TOAL, C.J., MOORE, WALLER and BURNETT, JJ., concur.
 We granted certiorari to review a Court of Appeals’ decision granting respondent the same relief with regard to his convictions in Dorchester County. State v. Proctor, 347 S.C. 587, 556 S.E.2d 418 (Ct. App. 2001). In an opinion filed today, we reverse that decision as well. State v. Procter, Op. No. 25809 (S.C. Sup. Ct. filed April 19, 2004).
 Proficiency tests determine how accurately an analyst applies validated technology; their purpose is to determine what difficulties a particular examiner may encounter when applying specific methods. Edward J. Imwinkelried, DNA Typing: Emerging or Neglected Issues, 76 Wash. L. Rev. 413, 459 (2001).
 The pretrial hearing combined respondent’s requests made in this case with his requests made in the Dorchester County case. A single order was issued addressing both requests. Accordingly, our analysis here mirrors that in our Dorchester opinion.
 Respondent is of mixed Caucasian and African heritage.
 “[T]he suppression by the prosecution of evidence favorable to the accused upon request violates due process where the evidence is material either to guilt or to punishment….” Brady, 373 U.S. 83, 87, 83 S.Ct.1194, 1196-1197, 10 L.Ed. 2d 215, 218 .
 “[U]pon request…the prosecution shall permit the defendant to inspect and copy any results or reports of…scientific tests or experiments…which are material to preparation of the defense….” Rule 5(a)(1)(D), SCRCrimP.

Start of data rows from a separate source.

/-- A seam direction (R188). -/
inductive SeamDir where
  | we
  | ew
  deriving DecidableEq, Repr

/-- The half that sends in a seam direction. -/
def SeamDir.sender : SeamDir → Half
  | .we => .west
  | .ew => .east

/-- The direction in which a half sends. -/
def SeamDir.ofSender : Half → SeamDir
  | .west => .we
  | .east => .ew

/-- Firmware slots A and B of each half's flash (R92). -/
inductive FwSlot where
  | a
  | b
  deriving DecidableEq, Repr

/-- Slot codes of `fw.boot_slot`. -/
def FwSlot.code : FwSlot → Nat
  | .a => 0
  | .b => 1

/-- The other slot. -/
def FwSlot.other : FwSlot → FwSlot
  | .a => .b
  | .b => .a

/-- The slot that a slot number names. -/
def FwSlot.ofCode (n : Nat) : FwSlot := if n = 1 then .b else .a

/-- The two feeds of a slot power channel (R323). -/
inductive Feed where
  | a
  | b
  deriving DecidableEq, Repr

/-- Dictionary roles (R50). -/
inductive Role where
  | owner
  | admin
  | tenant
  | observer
  deriving DecidableEq, Repr

/-- Role codes of `mgmt.session.role`. -/
def Role.code : Role → Nat
  | .owner => 0
  | .admin => 1
  | .tenant => 2
  | .observer => 3

/-- A direction of a lane (R118). -/
inductive LaneDir where
  | tx
  | rx
  deriving DecidableEq, Repr

/-- Sleep levels of a lane direction, in the order of their codes (`lane.status` RX_LEVEL, TX_LEVEL). -/
inductive SleepLevel where
  | active
  | light
  | deep
  | off
  deriving DecidableEq, Repr

/-- Codes of the sleep levels. -/
def SleepLevel.code : SleepLevel → Nat
  | .active => 0
  | .light => 1
  | .deep => 2
  | .off => 3

/-- Lane margining commands of a host (R122): timing to the left or right, voltage down or up, by a number of steps. -/
inductive MarginCmd where
  | stop
  | timing (right : Bool) (step : Nat)
  | voltage (up : Bool) (step : Nat)
  deriving DecidableEq, Repr

/-- Colours of R283. -/
inductive Colour where
  | green
  | yellow
  | red
  deriving DecidableEq, Repr

/-- Colour codes of `sched.port.precolour` and of the sample record. -/
def Colour.code : Colour → Nat
  | .green => 0
  | .yellow => 1
  | .red => 2

/-- TLP types that the rules of the forwarding core tell apart. -/
inductive TlpType where
  | memRead
  | memWrite
  | ioRead
  | ioWrite
  | cfgRead
  | cfgWrite
  | atomic
  | deferrableWrite
  | message
  | broadcastMessage
  | completion
  | cxlMemRead
  | cxlMemWrite
  /-- a back-invalidate snoop of an HDM-DB device (R159) -/
  | cxlBackInvalidate
  deriving DecidableEq, Repr, Inhabited

/-- Completion status codes, as `fabric.cfgreq.cpl_status` numbers them. -/
inductive CplStatus where
  | sc
  | ur
  | rrs
  | ca
  deriving DecidableEq, Repr

/-- Codes of the completion status (R199). -/
def CplStatus.code : CplStatus → Nat
  | .sc => 0
  | .ur => 1
  | .rrs => 2
  | .ca => 4

/-- A register of a bound function that a host's configuration request names (R204). -/
inductive FnReg where
  | vendorDevice
  | command
  | headerType
  | bar (n : Fin 6)
  | romBar
  | interruptLine
  | deviceControl
  | linkControl
  | sriovCap
  | rebarCap
  | other (offset : Nat)
  deriving DecidableEq, Repr
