-- ==== Sys2Proof/Syntax.lean ====
section
/-!
DEFINITION. Sys2Proof/Syntax.lean: the commands of the block, one constructor per row of spec/opcode_table.json,
in the table's order. A `sid` is the session that sends a dictionary command, a `rid` the REQUEST_ID of its FBP request.
An event of the outside world carries the facts that the device sees of it.
-/
namespace Sys2Proof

 At oral argument, the State contended that the raw material respondent sought would be meaningless to the trial judge unless he hired his own expert to assist him. We assume that, in addition to the raw data, the materials would include a summary of the results that would not require expert interpretation. Further, the State acknowledged at respondent’s pretrial hearing that it had, in fact, given this type of information to a circuit court judge in another case. We are not prepared to say that the State can arbitrate whether scientific information is too sophisticated for the average trial judge. Further, Lt. Jeffcoat referred to the proficiency testing several times in his testimony establishing the bona fides of the SLED DNA lab. So long as the State relies upon these results to bolster the lab’s credibility, it should not be surprised that defense counsel will seek to look behind its representations.